Шереметьев опять усмехнулся.
— Говорил я тебе, — сказал он, — только уж ты сам свое счастье за хвост лови. Сумеешь поймать — в гору пойдешь, не сумеешь — себя виновать. А в письме-то я про тебя нарочно помянул.
Кочет так расчувствовался, что даже бросился к ногам боярина.
Ему было приказано явиться с выбранными им товарищами на следующее утро. Кочет ушел в лагерь радостный. Но на его губах змеилась такая улыбка, что, если бы увидел ее Борис Петрович, он, наверное, призадумался бы…
На другой день по дороге от русского лагеря и Мариенбурга к русской границе уже двинулся небольшой поезд. Впереди шли солдаты в походной форме, сзади них тряслась колымага, а в ней крепко спала мариенбургская красотка. Рядом с колымагой шли двое солдат; один из них был Кочет. За колымагой двигалось несколько подвод, нагруженных провиантом; тут же ехали солдаты, которые должны были сменять пеших конвоиров. Путь совершался беспрепятственно. Кочет был весьма предупредителен к Марте, шутил с ней, и они частенько выпивали, так что Марта почти не замечала пути.
Как-то им пришлось заночевать в поле. Разожгли костры, ночь была сырая (стоял конец августа), и солдаты были рады погреться около веселого пламени. Тут впервые Марта заметила какого-то нового человека. Это был высокий, мускулистый парень с глуповатым лицом. Приглядываясь к нему, она приметила, что этот парень был хорошо знаком с ее другом и покровителем. Кочет разговаривал с ним так, как будто знал его давным-давно.
Марта спала целый день и теперь к ночи не могла заснуть. Она видела, как разбрелись к подводам солдаты и у костра остались только Кочет да парень в крестьянской одежде. Ночь была тихая, лунная. Марта потихоньку выбралась из колымаги: ей хотелось движения, хотелось ходить, но она боялась, что Кочет не пустит ее из возка. Выбравшись потихоньку, она сперва прошла по полю, потом, обойдя круг, очутилась в леске, на опушке которого был разложен костер.

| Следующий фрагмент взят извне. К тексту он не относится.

-- ==== Sys2Proof/Laws/KeepsMapout.lean ====
section
/-! SUPPORT. What the operations of Machine/Mapout.lean keep (Safety.lean, `Keeps`): one lemma each. -/
namespace Sys2Proof.Machine

theorem withdraw_keeps {s t : State} (h : Keeps s t)  : Keeps s (withdraw t) := by
  unfold withdraw
  try dsimp only
  repeat' first
    | with_reducible assumption
    | with_reducible apply State.bumpGen_keeps
    | with_reducible apply withholdForme_keeps
    | with_reducible apply abandonReimp_keeps
    | (with_reducible apply Keeps.foldl)
    | (intro _ _ _; try dsimp only)
    | split

theorem endRetired_keeps {s t : State} (h : Keeps s t)  : Keeps s (endRetired t) := by
  unfold endRetired
  try dsimp only
  repeat' first
    | with_reducible assumption
    | with_reducible apply State.retireUse_keeps
    | with_reducible apply rewriteJournal_keeps
    | with_reducible apply impEnd_keeps
    | split
    | (with_reducible apply Keeps.update)
    | (show _ = _; rfl)

theorem stopRetired_keeps {s t : State} (h : Keeps s t)  : Keeps s (stopRetired t) := by
  unfold stopRetired
  try dsimp only
  repeat' first
    | with_reducible assumption
    | with_reducible apply stopForme_keeps
    | with_reducible apply unassignForme_keeps
    | (with_reducible apply Keeps.foldl)
    | (intro _ _ _; try dsimp only)
    | split

theorem retireModule_keeps {s t : State} (h : Keeps s t)  : Keeps s (retireModule t) := by
  unfold retireModule
  try dsimp only
  repeat' first
    | with_reducible assumption
    | with_reducible apply setWithheld_keeps
    | with_reducible apply endRetired_keeps
    | with_reducible apply stopRetired_keeps
    | (with_reducible apply Keeps.update)
    | (show _ = _; rfl)

theorem badImages_keeps {s t : State} (h : Keeps s t)  : Keeps s (badImages t) := by
  unfold badImages
  try dsimp only
  repeat' first
    | with_reducible assumption
    | with_reducible apply declareBad_keeps
    | (with_reducible apply Keeps.foldl)
    | (intro _ _ _; try dsimp only)

theorem poisonChannel_keeps {s t : State} (h : Keeps s t) (x0 : ChannelId) (x1 : Nat) : Keeps s (poisonChannel t x0 x1) := by
  unfold poisonChannel
  try dsimp only
  repeat' first
    | with_reducible assumption
    | with_reducible apply badImages_keeps
    | (with_reducible apply Keeps.update)
    | (show _ = _; rfl)

theorem startMigration_keeps {s t : State} (h : Keeps s t) (x0 : ChannelId) (x1 : Bool) : Keeps s (startMigration t x0 x1) := by
  unfold startMigration
  try dsimp only
  repeat' first
    | with_reducible assumption
    | split
    | (with_reducible apply Keeps.update)
    | (show _ = _; rfl)

theorem mapOut_keeps {s t : State} (h : Keeps s t) (x0 : ChannelId) (x1 : Bool) : Keeps s (mapOut t x0 x1) := by
  unfold mapOut
  try dsimp only
  repeat' first
    | with_reducible assumption
    | with_reducible apply withdraw_keeps
    | with_reducible apply retireModule_keeps
    | with_reducible apply poisonChannel_keeps
    | with_reducible apply startMigration_keeps
    | split
    | (with_reducible apply Keeps.update)
    | (show _ = _; rfl)

theorem drainFails_keeps {s t : State} (h : Keeps s t) (x0 : ChannelId) : Keeps s (drainFails t x0) := by
  unfold drainFails
  try dsimp only
  repeat' first
    | with_reducible assumption
    | with_reducible apply State.freshValue_keeps
    | with_reducible apply poisonChannel_keeps
    | (rename_i e; with_reducible refine Keeps.ofSnd ?_ e)
    | split
    | (with_reducible apply Keeps.update)
    | (show _ = _; rfl)

end Sys2Proof.Machine
end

Тут девушке вдруг сделалось страшно, ее невольно потянуло к людям. Недолго думая, Марта Рабе пошла туда, где сидел Кочет со своим знакомцем, но подойдя совсем близко, остановилась.
Кочет и его собеседник, уверенные, что их никто не слышит, говорили вполголоса, нисколько не стесняясь.
— Да, Телепень, да, — произнес сержант, — наступает и наше времячко расквитаться с злым ворогом и послужить еще раз матушке-царевне.
— Что ж, и послужим! — ответил Телепень. — Я к тому не прочь.
— Знаю это, друг, потому-то и говорю я с тобой. Не испугался ты труда, пришел навстречу ко мне, так я и впредь на тебя надеюсь.
— Надейся! Не прогадаешь! А только, что делать надо, скажи?